[Entries shown Boundary: Start]

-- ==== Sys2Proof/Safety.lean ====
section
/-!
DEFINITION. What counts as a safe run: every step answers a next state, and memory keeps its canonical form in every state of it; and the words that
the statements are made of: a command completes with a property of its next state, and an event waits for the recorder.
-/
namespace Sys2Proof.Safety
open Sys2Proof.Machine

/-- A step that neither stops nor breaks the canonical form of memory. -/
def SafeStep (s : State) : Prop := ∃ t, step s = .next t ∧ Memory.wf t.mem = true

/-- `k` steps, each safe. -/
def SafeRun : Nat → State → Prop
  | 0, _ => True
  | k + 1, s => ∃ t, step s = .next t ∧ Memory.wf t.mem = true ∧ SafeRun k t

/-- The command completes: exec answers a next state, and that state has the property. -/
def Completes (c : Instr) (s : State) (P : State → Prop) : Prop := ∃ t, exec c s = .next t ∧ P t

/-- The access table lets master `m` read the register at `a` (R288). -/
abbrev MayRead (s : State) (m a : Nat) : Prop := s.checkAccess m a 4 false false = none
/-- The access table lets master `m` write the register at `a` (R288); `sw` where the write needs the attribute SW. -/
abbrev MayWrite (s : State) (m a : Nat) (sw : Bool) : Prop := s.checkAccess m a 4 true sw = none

[Entries shown Boundary: End]
[Entries shown Boundary: Start]

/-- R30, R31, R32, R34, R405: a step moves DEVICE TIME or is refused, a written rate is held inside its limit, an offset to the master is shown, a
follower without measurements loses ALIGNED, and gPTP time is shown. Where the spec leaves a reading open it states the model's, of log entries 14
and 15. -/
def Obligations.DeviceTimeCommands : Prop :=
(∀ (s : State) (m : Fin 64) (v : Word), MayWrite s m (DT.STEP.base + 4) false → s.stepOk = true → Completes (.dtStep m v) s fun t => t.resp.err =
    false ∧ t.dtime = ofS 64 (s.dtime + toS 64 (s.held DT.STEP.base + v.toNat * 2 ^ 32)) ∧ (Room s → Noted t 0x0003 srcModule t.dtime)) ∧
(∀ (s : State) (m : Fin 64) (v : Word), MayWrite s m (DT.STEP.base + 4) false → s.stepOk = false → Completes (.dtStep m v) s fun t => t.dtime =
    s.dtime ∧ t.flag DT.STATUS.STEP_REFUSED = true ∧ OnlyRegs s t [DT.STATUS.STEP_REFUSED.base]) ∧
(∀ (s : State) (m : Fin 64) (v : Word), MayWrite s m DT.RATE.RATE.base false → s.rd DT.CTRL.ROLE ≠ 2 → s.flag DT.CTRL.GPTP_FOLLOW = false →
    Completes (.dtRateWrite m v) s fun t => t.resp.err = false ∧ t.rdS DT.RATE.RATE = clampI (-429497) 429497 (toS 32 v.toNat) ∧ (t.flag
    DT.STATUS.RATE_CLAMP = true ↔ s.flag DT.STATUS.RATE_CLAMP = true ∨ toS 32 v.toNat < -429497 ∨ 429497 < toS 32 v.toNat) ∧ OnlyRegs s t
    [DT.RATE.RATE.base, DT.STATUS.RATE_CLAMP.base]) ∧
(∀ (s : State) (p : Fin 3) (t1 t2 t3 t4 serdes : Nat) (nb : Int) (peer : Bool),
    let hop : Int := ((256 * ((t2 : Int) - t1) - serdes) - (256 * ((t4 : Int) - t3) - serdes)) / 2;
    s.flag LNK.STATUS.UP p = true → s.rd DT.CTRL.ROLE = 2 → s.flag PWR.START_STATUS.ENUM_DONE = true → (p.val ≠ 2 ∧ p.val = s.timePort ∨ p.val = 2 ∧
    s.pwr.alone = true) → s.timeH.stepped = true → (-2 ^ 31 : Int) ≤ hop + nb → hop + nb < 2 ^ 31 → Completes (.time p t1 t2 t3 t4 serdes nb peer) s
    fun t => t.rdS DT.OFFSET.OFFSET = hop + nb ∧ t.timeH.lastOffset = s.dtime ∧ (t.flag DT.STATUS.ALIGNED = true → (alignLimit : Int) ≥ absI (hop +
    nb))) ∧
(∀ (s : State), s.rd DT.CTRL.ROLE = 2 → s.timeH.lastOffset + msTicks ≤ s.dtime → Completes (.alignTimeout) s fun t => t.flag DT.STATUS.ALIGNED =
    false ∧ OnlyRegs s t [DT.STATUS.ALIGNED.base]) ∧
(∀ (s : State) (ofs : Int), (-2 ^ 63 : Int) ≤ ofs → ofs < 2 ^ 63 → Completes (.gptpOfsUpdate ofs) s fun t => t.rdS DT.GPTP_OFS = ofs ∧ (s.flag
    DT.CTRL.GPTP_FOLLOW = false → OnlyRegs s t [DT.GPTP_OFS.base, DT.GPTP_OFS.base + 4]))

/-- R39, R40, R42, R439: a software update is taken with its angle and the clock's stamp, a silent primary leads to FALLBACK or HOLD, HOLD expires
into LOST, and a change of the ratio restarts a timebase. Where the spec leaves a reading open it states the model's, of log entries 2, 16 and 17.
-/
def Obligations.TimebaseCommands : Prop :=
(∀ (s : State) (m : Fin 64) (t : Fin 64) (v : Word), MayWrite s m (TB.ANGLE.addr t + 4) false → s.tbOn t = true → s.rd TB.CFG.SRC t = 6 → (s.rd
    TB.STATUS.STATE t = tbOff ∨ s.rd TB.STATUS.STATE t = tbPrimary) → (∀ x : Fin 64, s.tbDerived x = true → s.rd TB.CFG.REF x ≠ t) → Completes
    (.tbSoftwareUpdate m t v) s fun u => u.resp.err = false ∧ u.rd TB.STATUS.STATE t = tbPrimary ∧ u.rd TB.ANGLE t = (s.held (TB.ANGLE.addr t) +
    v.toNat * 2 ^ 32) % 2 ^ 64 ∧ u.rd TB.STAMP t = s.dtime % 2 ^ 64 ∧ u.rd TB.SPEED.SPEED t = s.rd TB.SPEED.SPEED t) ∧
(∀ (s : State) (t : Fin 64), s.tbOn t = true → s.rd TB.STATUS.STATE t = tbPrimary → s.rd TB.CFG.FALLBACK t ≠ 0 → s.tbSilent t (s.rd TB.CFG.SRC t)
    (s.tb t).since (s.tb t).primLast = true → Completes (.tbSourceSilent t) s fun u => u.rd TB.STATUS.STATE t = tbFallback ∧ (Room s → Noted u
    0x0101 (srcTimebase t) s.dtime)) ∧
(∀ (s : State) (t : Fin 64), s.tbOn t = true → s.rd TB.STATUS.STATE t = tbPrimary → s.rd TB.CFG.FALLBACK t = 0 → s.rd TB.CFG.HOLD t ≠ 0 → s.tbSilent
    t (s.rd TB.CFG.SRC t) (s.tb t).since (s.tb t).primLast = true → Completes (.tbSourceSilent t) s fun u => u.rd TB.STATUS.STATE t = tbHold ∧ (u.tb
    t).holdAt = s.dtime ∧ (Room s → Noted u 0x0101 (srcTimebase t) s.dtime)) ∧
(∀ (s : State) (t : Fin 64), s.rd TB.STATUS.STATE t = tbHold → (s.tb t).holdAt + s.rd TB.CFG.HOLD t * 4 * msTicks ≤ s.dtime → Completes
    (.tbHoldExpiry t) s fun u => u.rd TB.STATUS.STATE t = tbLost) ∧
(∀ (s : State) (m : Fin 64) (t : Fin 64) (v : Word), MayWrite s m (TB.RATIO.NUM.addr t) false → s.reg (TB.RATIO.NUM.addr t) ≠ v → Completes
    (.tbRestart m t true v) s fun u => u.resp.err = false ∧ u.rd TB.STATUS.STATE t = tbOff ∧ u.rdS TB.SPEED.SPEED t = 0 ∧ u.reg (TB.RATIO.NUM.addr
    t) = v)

[Entries shown Boundary: End]

- **Exercise aim**:
All that belongs in the answer is the run of lines above from the line containing "v.toNat * 2 ^ 32) %" through the line containing "s.tbSilent t (s.rd TB.CFG.SRC t)", exactly as written.

- **Answer section**:
    v.toNat * 2 ^ 32) % 2 ^ 64 ∧ u.rd TB.STAMP t = s.dtime % 2 ^ 64 ∧ u.rd TB.SPEED.SPEED t = s.rd TB.SPEED.SPEED t) ∧
(∀ (s : State) (t : Fin 64), s.tbOn t = true → s.rd TB.STATUS.STATE t = tbPrimary → s.rd TB.CFG.FALLBACK t ≠ 0 → s.tbSilent t (s.rd TB.CFG.SRC t)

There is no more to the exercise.